Understanding Farmers’ Fertiliser Decisions: The Role of Behavioural Factors (Deliverable D5.1)
Fertiliser plays a crucial role in ensuring global food security. However, its
overuse can lead to environmental pollution, while the energy-intensive production of mineral nitrogen fertiliser
contributes significantly to carbon dioxide emissions. In response, the European Union and its member states have
introduced policies to regulate fertiliser use at the farm level. Despite these efforts, farmers often deviate from the
recommended fertiliser application rates—not only overapplying but also underapplying fertiliser. Such behaviour
challenges traditional economic models based on profit maximisation and rational choice theory, highlighting the need
for a deeper understanding of what drives farmers' fertiliser decisions.

In Deliverable D5.1 – Farmers’ Fertiliser Decision, we explore the behavioural factors influencing how farmers decide on the quantity and timing of fertiliser application. Our conceptual framework recognises that these decisions are made under conditions of risk and uncertainty, shaped by factors such as fluctuating fertiliser and crop prices, as well as unpredictable yields. Behavioural traits—including risk preferences, loss aversion, ambiguity preferences, and probabilistic distortions—play a key role in shaping fertiliser use. Additionally, we examine both standard and non-standard discounting factors, such as hyperbolic discounting, given the intertemporal nature of fertiliser application.
To gain a clearer picture of these influences, this deliverable presents the main findings from a systematic literature review, conducted using the Preferred Reporting Items for Systematic Reviews and Meta-Analyses (PRISMA) approach in high-income countries. We synthesise insights from 63 peer-reviewed studies, analysing how behavioural factors impact fertiliser decisions and how they can be incorporated into decision-making models.
Which Behavioural Factors Have Been Studied?
With two exceptions, all reviewed studies investigate the role of risk preferences in an expected utility theory (EUT) framework to explain fertiliser applications. Thus, current research mostly ignores theories and behavioural factors under uncertainty and ambiguity that may better capture farmers’ deviations from optimal fertiliser decisions.
Which Fertiliser Decisions Have Been Analysed?

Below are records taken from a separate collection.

-- ==== Sys2Proof/Laws/KeepsExecB.lean ====
section
/-! SUPPORT. The commands keep what Keeps says: Coil, Hamper, Plem, Stake, System, Peer. -/

namespace Sys2Proof.Machine

set_option linter.unusedVariables false

/-! ### Coil -/

theorem execCoilReady_keepsR {s0 s : State}  (hk : Keeps s0 s) : ResKeeps s0 (execCoilReady s) := by
  unfold execCoilReady
  refine fast_keepsR hk ?_
  repeat' first
    | with_reducible refine ResKeeps.next ?_
    | with_reducible refine ResKeeps.ite (fun _ => ?_) (fun _ => ?_)
    | (with_reducible refine Keeps.lit hk ?_ ?_ ?_ ?_ ?_ ?_ ?_ ?_ ?_ ?_ ?_ <;> rfl)
theorem execCoilLinesPersisted_keepsR {s0 s : State} (lines : Nat) (hk : Keeps s0 s) : ResKeeps s0 (execCoilLinesPersisted lines s) := by
  unfold execCoilLinesPersisted
  refine fast_keepsR hk ?_
  repeat' first
    | with_reducible refine ResKeeps.next ?_
    | with_reducible apply wearCoil_keeps
    | with_reducible apply commitAdvance_keeps
    | with_reducible apply recordsPersisted_keeps
    | with_reducible apply fillSeals_keeps
    | (with_reducible refine Keeps.lit hk ?_ ?_ ?_ ?_ ?_ ?_ ?_ ?_ ?_ ?_ ?_ <;> rfl)
theorem execMirror_keepsR {s0 s : State} (_line : Nat) (records : List CoilRec) (hk : Keeps s0 s) : ResKeeps s0 (execMirror _line records s) := by
  unfold execMirror
  refine alive_keepsR hk ?_
  repeat' first
    | with_reducible assumption
    | with_reducible refine ResKeeps.next ?_
    | with_reducible refine ResKeeps.ite (fun _ => ?_) (fun _ => ?_)
    | with_reducible apply sendMirrorAck_keeps
    | with_reducible apply acceptMirror_keeps
theorem execMirrorAck_keepsR {s0 s : State} (persisted : Nat) (released : Nat) (hk : Keeps s0 s) : ResKeeps s0 (execMirrorAck persisted released s) := by
  unfold execMirrorAck
  refine alive_keepsR hk ?_
  repeat' first
    | with_reducible refine ResKeeps.next ?_
    | with_reducible refine ResKeeps.ite (fun _ => ?_) (fun _ => ?_)
    | with_reducible apply commitAdvance_keeps
    | with_reducible apply catchUpEnds_keeps
    | with_reducible apply releaseMirror_keeps
    | with_reducible apply reopenPeer_keeps
    | (with_reducible refine Keeps.lit hk ?_ ?_ ?_ ?_ ?_ ?_ ?_ ?_ ?_ ?_ ?_ <;> rfl)
theorem execMirrorAckTimeout_keepsR {s0 s : State}  (hk : Keeps s0 s) : ResKeeps s0 (execMirrorAckTimeout s) := by
  unfold execMirrorAckTimeout
  refine alive_keepsR hk ?_
  repeat' first
    | with_reducible assumption
    | with_reducible refine ResKeeps.next ?_
    | with_reducible refine ResKeeps.ite (fun _ => ?_) (fun _ => ?_)
    | with_reducible apply mirrorLoss_keeps
theorem execJournalHeaderWrite_keepsR {s0 s : State}  (hk : Keeps s0 s) : ResKeeps s0 (execJournalHeaderWrite s) := by
  unfold execJournalHeaderWrite
  refine alive_keepsR hk ?_
  repeat' first
    | with_reducible assumption
    | with_reducible refine ResKeeps.next ?_
    | with_reducible refine ResKeeps.ite (fun _ => ?_) (fun _ => ?_)
    | with_reducible apply writeHeader2_keeps
    | with_reducible apply releaseDeltas_keeps
theorem execWaitingRecordAppend_keepsR {s0 s : State}  (hk : Keeps s0 s) : ResKeeps s0 (execWaitingRecordAppend s) := by
  unfold execWaitingRecordAppend
  refine alive_keepsR hk ?_
  repeat' first
    | with_reducible assumption
    | with_reducible refine ResKeeps.next ?_
    | with_reducible refine ResKeeps.ite (fun _ => ?_) (fun _ => ?_)
    | with_reducible apply placeWaiting_keeps
theorem execReplayStart_keepsR {s0 s : State}  (hk : Keeps s0 s) : ResKeeps s0 (execReplayStart s) := by
  unfold execReplayStart
  refine alive_keepsR hk ?_
  repeat' first
    | with_reducible refine ResKeeps.next ?_
    | with_reducible refine ResKeeps.ite (fun _ => ?_) (fun _ => ?_)
    | with_reducible apply countIf_keeps
    | (with_reducible refine Keeps.lit hk ?_ ?_ ?_ ?_ ?_ ?_ ?_ ?_ ?_ ?_ ?_ <;> rfl)
theorem execReplayResume_keepsR {s0 s : State}  (hk : Keeps s0 s) : ResKeeps s0 (execReplayResume s) := by
  unfold execReplayResume
  refine alive_keepsR hk ?_
  repeat' first
    | with_reducible refine ResKeeps.next ?_
    | with_reducible refine ResKeeps.ite (fun _ => ?_) (fun _ => ?_)
    | with_reducible apply replayApply_keeps
    | (with_reducible refine Keeps.lit hk ?_ ?_ ?_ ?_ ?_ ?_ ?_ ?_ ?_ ?_ ?_ <;> rfl)
theorem execReplayEnd_keepsR {s0 s : State}  (hk : Keeps s0 s) : ResKeeps s0 (execReplayEnd s) := by
  unfold execReplayEnd
  refine alive_keepsR hk ?_
  repeat' first
    | with_reducible assumption
    | with_reducible refine ResKeeps.next ?_
    | with_reducible refine ResKeeps.ite (fun _ => ?_) (fun _ => ?_)
    | with_reducible apply endReplay_keeps
theorem execCoilFailure_keepsR {s0 s : State}  (hk : Keeps s0 s) : ResKeeps s0 (execCoilFailure s) := by
  unfold execCoilFailure
  refine fast_keepsR hk ?_
  repeat' first
    | with_reducible assumption
    | with_reducible refine ResKeeps.next ?_
    | with_reducible apply countEvent_keeps
    | with_reducible apply failSilent_keeps

/-! ### Hamper -/

theorem execHamperAccess_keepsR {s0 s : State} (src : AccessSrc) (write : Bool) (addr : Nat) (bytes : List Byte) (hk : Keeps s0 s) : ResKeeps s0 (execHamperAccess src write addr bytes s) := by
  unfold execHamperAccess
  repeat' first
    | with_reducible assumption
    | with_reducible refine ResKeeps.next ?_
    | with_reducible refine fast_keepsR hk ?_
    | with_reducible refine engine_keepsR hk ?_
    | with_reducible refine ResKeeps.ite (fun _ => ?_) (fun _ => ?_)
    | with_reducible apply emit_keeps
    | with_reducible apply deniedHam_keeps
    | with_reducible apply engineDenied_keeps
    | with_reducible apply accessDone_keeps
    | split
theorem execRimPost_keepsR {s0 s : State} (ring : Nat) (core : Bool) (entry : List Byte) (hk : Keeps s0 s) : ResKeeps s0 (execRimPost ring core entry s) := by
  unfold execRimPost
  repeat' first
    | with_reducible assumption
    | with_reducible refine ResKeeps.next ?_
    | with_reducible refine planeStep_keepsR _ hk ?_
    | with_reducible refine ResKeeps.ite (fun _ => ?_) (fun _ => ?_)
    | with_reducible apply emit_keeps
    | with_reducible apply rimPost_keeps
    | with_reducible apply drainAll_keeps
    | with_reducible refine Keeps.ite (fun _ => ?_) (fun _ => ?_)
theorem execRimTake_keepsR {s0 s : State} (ring : Nat) (hk : Keeps s0 s) : ResKeeps s0 (execRimTake ring s) := by
  unfold execRimTake
  repeat' first
    | with_reducible apply rimShift_keeps
    | with_reducible assumption
    | with_reducible refine ResKeeps.next ?_
    | with_reducible refine planeStep_keepsR _ hk ?_
    | with_reducible apply emit_keeps
    | (with_reducible refine Keeps.lit hk ?_ ?_ ?_ ?_ ?_ ?_ ?_ ?_ ?_ ?_ ?_ <;> rfl)
    | (dsimp only)
    | split

/-! ### Plem -/

theorem execPlmRingCfgWrite_keepsR {s0 s : State} (ring : Nat) (value : Word) (hk : Keeps s0 s) : ResKeeps s0 (execPlmRingCfgWrite ring value s) := by
  unfold execPlmRingCfgWrite
  refine fast_keepsR hk ?_
  repeat' first
    | with_reducible assumption
    | with_reducible refine ResKeeps.next ?_
    | with_reducible refine ResKeeps.ite (fun _ => ?_) (fun _ => ?_)
    | with_reducible apply ringCfgWrite_keeps
theorem execPlmRsqTailDoorbell_keepsR {s0 s : State} (ring : Nat) (value : Word) (hk : Keeps s0 s) : ResKeeps s0 (execPlmRsqTailDoorbell ring value s) := by
  unfold execPlmRsqTailDoorbell
  refine fast_keepsR hk ?_
  repeat' first
    | with_reducible assumption
    | with_reducible refine ResKeeps.next ?_
    | with_reducible refine ResKeeps.ite (fun _ => ?_) (fun _ => ?_)
    | with_reducible apply tailDoorbell_keeps
theorem execPlmRcqHeadDoorbell_keepsR {s0 s : State} (ring : Nat) (value : Word) (hk : Keeps s0 s) : ResKeeps s0 (execPlmRcqHeadDoorbell ring value s) := by
  unfold execPlmRcqHeadDoorbell
  refine fast_keepsR hk ?_
  repeat' first
    | with_reducible assumption
    | with_reducible refine ResKeeps.next ?_
    | with_reducible refine ResKeeps.ite (fun _ => ?_) (fun _ => ?_)
    | with_reducible apply headDoorbell_keeps
theorem execPlemPacketFetch_keepsR {s0 s : State} (ring : Nat) (packet : List Byte) (block : List Byte) (hk : Keeps s0 s) : ResKeeps s0 (execPlemPacketFetch ring packet block s) := by
  unfold execPlemPacketFetch
  repeat' first
    | with_reducible assumption
    | with_reducible refine ResKeeps.next ?_
    | with_reducible refine fast_keepsR hk ?_
    | with_reducible refine ResKeeps.ite (fun _ => ?_) (fun _ => ?_)
    | with_reducible apply updRing_keeps
    | with_reducible apply stagePacket_keeps
    | with_reducible apply takePacket_keeps
    | with_reducible apply internalFetch_keeps
theorem execPlemCommandStart_keepsR {s0 s : State} (ring : Nat) (hk : Keeps s0 s) : ResKeeps s0 (execPlemCommandStart ring s) := by
  unfold execPlemCommandStart
  refine fast_keepsR hk ?_
  repeat' first
    | with_reducible refine ResKeeps.next ?_
    | with_reducible refine ResKeeps.ite (fun _ => ?_) (fun _ => ?_)
    | (with_reducible refine Keeps.lit hk ?_ ?_ ?_ ?_ ?_ ?_ ?_ ?_ ?_ ?_ ?_ <;> rfl)
    | split
theorem execC0FetchFailure_keepsR {s0 s : State} (ring : Nat) (hk : Keeps s0 s) : ResKeeps s0 (execC0FetchFailure ring s) := by
  unfold execC0FetchFailure
  refine fast_keepsR hk ?_
  repeat' first
    | with_reducible assumption
    | with_reducible refine ResKeeps.next ?_
    | with_reducible apply fetchFailed_keeps
theorem execC0FetchTimeout_keepsR {s0 s : State} (ring : Nat) (hk : Keeps s0 s) : ResKeeps s0 (execC0FetchTimeout ring s) := by
  unfold execC0FetchTimeout
  refine fast_keepsR hk ?_
  repeat' first
    | with_reducible assumption
    | with_reducible refine ResKeeps.next ?_
    | with_reducible apply fetchFailed_keeps
theorem execNonceExpiry_keepsR {s0 s : State} (ring : Nat) (hk : Keeps s0 s) : ResKeeps s0 (execNonceExpiry ring s) := by
  unfold execNonceExpiry
  refine fast_keepsR hk ?_
  repeat' first
    | with_reducible assumption
    | with_reducible refine ResKeeps.next ?_
    | with_reducible apply updRing_keeps
theorem execSessionIdleTimeout_keepsR {s0 s : State} (ring : Nat) (hk : Keeps s0 s) : ResKeeps s0 (execSessionIdleTimeout ring s) := by
  unfold execSessionIdleTimeout
  refine fast_keepsR hk ?_
  repeat' first
    | with_reducible assumption
    | with_reducible refine ResKeeps.next ?_
    | with_reducible refine ResKeeps.ite (fun _ => ?_) (fun _ => ?_)
    | with_reducible apply endSession_keeps
theorem execPlemOverMctp_keepsR {s0 s : State} (onC0 : Bool) (secured : Option Nat) (eid : Nat) (packet : List Byte) (block : List Byte) (hk : Keeps s0 s) : ResKeeps s0 (execPlemOverMctp onC0 secured eid packet block s) := by
  unfold execPlemOverMctp
  repeat' first
    | with_reducible assumption
    | with_reducible refine ResKeeps.next ?_
    | with_reducible refine ResKeeps.ite (fun _ => ?_) (fun _ => ?_)
    | with_reducible apply sendMctp_keeps
    | with_reducible apply updRing_keeps
    | with_reducible apply internalArrive_keeps
    | split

As shown in Figure 1, most studies optimally determine fertiliser decisions using mathematical methods, assuming certain levels of risk preferences. Yet, only a limited number of studies investigate the relationship between elicited behavioural drivers and farmers’ actual fertiliser decisions (i.e., fertiliser amount, overuse, and organic fertiliser use) using econometric, stated preference, and experimental methods. Furthermore, it is important to note that the risks and uncertainties associated with fertiliser decisions are dynamic: they are greatest at the beginning of the growing season and gradually decrease towards harvest. Therefore, it is important to model fertiliser application over time from a dynamic perspective. Yet, as displayed in Figure 2, most existing literature focuses solely on a static perspective (i.e., annual fertiliser usage) rather than differentiating between fertiliser decisions across time (dynamic perspective).
Figure 1: Interaction frequencies of studied fertiliser decisions and applied methods to incorporate behavioural factors. Note: “NF” refers to nitrogen fertiliser.
Figure 2: Frequencies of studied fertiliser decisions in the static and dynamic perspectives.
How Do Risk Preferences Associate with Fertiliser Decisions?
In the static perspective in Figure 3, we observe that higher risk aversion among farmers is often associated with a lower amount of nitrogen fertiliser, which is particularly notable in the optimal nitrogen fertiliser amount. However, this shifts in the dynamic fertiliser perspective, which not only considers the total annual amount of fertiliser applied but distinguishes between different times at which fertilisation occurs (usually: early versus later/total application). We find that incorporating a dynamic perspective is crucial in ex-ante analyses of how risk aversion correlates with total nitrogen fertiliser use in a farming year.
Figure 3: Association between higher risk aversion and total annual nitrogen (N) amount per fertiliser decision.
Recommendations for Future Research
Based on these findings, we recommend that future research examine the dynamic relationship between behavioural factors beyond risk preferences and farmers' fertiliser decisions. Loss aversion, ambiguity preferences, probability distortions, and probabilistic expectations may help explain deviations from optimal fertiliser use. Stated preference methods and economic experiments can assess farmers' preferences and their link to actual fertilisation behaviour. Additionally, mathematical models could incorporate these behavioural factors (e.g., using cumulative prospect theory) when feasible. Insights from stated-preference studies and experiments could improve these models, enhancing policy design to reduce fertiliser consumption. Despite challenges, this review emphasises the need for a more integrated approach combining behavioural research and different methodological approaches.